## PROMPT
Copy every line of the following data that includes the string "registered".

(Source records)
··········

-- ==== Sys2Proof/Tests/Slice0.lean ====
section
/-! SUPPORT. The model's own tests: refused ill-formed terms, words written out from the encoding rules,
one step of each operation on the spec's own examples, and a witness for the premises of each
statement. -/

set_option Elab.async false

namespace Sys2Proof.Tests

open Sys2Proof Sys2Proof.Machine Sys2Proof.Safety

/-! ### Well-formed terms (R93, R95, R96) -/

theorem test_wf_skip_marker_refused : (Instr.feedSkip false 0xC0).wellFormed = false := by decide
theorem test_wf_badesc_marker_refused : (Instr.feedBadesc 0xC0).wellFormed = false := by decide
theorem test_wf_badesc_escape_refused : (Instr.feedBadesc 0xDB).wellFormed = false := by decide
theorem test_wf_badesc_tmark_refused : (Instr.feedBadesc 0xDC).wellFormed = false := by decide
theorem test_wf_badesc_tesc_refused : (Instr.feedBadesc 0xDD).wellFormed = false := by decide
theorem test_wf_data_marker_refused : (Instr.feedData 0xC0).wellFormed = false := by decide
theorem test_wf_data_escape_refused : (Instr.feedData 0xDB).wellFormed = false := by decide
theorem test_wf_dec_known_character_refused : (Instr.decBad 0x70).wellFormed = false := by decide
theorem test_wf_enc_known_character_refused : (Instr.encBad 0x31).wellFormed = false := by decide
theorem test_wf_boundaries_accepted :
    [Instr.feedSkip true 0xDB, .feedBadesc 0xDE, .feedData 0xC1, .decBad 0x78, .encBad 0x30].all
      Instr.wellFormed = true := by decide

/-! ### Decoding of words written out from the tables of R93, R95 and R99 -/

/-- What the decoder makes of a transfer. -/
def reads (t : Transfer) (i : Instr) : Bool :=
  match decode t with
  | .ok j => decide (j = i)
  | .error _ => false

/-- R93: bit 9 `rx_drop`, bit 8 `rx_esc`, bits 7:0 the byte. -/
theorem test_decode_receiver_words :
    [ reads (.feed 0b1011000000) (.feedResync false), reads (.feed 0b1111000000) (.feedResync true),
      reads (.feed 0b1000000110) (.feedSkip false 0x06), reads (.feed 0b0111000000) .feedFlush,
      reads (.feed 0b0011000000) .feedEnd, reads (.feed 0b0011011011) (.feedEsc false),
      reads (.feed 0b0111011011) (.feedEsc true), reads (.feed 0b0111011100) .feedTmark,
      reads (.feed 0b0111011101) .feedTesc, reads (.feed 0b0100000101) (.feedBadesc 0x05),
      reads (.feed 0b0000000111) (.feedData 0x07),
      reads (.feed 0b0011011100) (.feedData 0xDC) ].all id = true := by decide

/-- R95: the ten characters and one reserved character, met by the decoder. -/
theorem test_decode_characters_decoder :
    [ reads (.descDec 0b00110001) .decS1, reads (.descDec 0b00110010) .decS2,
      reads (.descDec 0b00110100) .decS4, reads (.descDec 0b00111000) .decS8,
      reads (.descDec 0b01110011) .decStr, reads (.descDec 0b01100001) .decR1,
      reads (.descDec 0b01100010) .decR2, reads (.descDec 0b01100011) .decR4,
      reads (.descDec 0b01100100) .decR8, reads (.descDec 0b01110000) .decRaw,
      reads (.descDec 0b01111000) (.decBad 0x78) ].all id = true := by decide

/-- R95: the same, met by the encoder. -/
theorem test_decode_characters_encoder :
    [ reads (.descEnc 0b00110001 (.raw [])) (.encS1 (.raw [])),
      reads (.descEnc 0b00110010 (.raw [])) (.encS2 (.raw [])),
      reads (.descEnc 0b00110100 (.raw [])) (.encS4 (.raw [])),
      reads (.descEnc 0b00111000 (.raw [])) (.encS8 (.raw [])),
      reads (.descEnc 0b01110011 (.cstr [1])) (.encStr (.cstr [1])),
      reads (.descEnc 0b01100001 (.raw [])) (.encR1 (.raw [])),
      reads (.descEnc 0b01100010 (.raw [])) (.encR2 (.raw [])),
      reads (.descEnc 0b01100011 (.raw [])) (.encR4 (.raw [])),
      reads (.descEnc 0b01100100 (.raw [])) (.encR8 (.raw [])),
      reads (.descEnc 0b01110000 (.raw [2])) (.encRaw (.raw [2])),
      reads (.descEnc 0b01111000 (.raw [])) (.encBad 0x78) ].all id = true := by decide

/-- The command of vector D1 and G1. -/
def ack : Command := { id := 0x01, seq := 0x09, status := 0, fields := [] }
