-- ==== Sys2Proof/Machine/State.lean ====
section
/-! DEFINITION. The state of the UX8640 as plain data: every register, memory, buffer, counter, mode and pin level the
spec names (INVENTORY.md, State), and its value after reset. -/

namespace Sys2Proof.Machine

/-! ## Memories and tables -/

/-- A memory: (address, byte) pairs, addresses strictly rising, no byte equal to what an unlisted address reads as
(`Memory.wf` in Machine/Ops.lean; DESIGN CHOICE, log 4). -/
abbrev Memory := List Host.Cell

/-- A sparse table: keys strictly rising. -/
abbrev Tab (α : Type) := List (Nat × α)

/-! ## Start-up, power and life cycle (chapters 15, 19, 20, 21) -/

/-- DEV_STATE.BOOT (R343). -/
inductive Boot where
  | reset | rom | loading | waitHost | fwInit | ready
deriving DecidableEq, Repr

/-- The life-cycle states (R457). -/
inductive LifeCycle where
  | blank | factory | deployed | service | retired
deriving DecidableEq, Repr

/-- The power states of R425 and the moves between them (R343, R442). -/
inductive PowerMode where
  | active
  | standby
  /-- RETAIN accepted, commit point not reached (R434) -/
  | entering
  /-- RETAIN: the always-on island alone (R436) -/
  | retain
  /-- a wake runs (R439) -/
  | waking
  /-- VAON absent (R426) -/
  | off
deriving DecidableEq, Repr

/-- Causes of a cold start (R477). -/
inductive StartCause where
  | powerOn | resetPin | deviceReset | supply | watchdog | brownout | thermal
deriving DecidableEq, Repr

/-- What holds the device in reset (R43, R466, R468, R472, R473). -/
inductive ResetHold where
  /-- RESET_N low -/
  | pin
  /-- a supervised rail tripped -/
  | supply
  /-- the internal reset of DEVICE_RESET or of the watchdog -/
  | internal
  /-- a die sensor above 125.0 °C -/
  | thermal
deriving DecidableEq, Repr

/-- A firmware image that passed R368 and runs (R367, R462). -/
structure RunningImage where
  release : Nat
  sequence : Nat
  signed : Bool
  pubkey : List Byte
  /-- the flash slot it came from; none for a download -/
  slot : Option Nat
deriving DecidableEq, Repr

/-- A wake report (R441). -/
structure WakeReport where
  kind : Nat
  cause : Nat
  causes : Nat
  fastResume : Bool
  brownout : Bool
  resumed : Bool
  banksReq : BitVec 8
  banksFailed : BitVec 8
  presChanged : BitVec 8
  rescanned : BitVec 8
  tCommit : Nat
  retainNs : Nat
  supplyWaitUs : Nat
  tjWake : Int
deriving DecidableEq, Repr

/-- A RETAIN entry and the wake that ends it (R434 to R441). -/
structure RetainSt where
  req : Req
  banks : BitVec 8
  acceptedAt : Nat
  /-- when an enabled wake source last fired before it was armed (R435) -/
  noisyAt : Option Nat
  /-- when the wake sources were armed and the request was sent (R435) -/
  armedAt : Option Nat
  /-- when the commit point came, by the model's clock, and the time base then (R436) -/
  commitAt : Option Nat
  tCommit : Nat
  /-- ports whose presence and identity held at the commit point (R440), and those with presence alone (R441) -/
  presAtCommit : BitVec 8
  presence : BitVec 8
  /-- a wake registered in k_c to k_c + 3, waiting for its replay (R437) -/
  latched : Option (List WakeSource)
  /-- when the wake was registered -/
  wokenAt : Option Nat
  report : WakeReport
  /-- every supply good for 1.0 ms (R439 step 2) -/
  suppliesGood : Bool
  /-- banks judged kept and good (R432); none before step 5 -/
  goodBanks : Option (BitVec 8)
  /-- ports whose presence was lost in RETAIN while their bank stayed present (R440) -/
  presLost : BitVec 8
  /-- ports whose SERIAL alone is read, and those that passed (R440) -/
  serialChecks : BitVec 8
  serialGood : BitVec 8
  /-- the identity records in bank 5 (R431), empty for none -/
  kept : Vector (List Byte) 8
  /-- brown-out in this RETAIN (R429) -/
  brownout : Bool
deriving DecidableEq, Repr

··········

## REPLY
  /-- a wake registered in k_c to k_c + 3, waiting for its replay (R437) -/
  /-- when the wake was registered -/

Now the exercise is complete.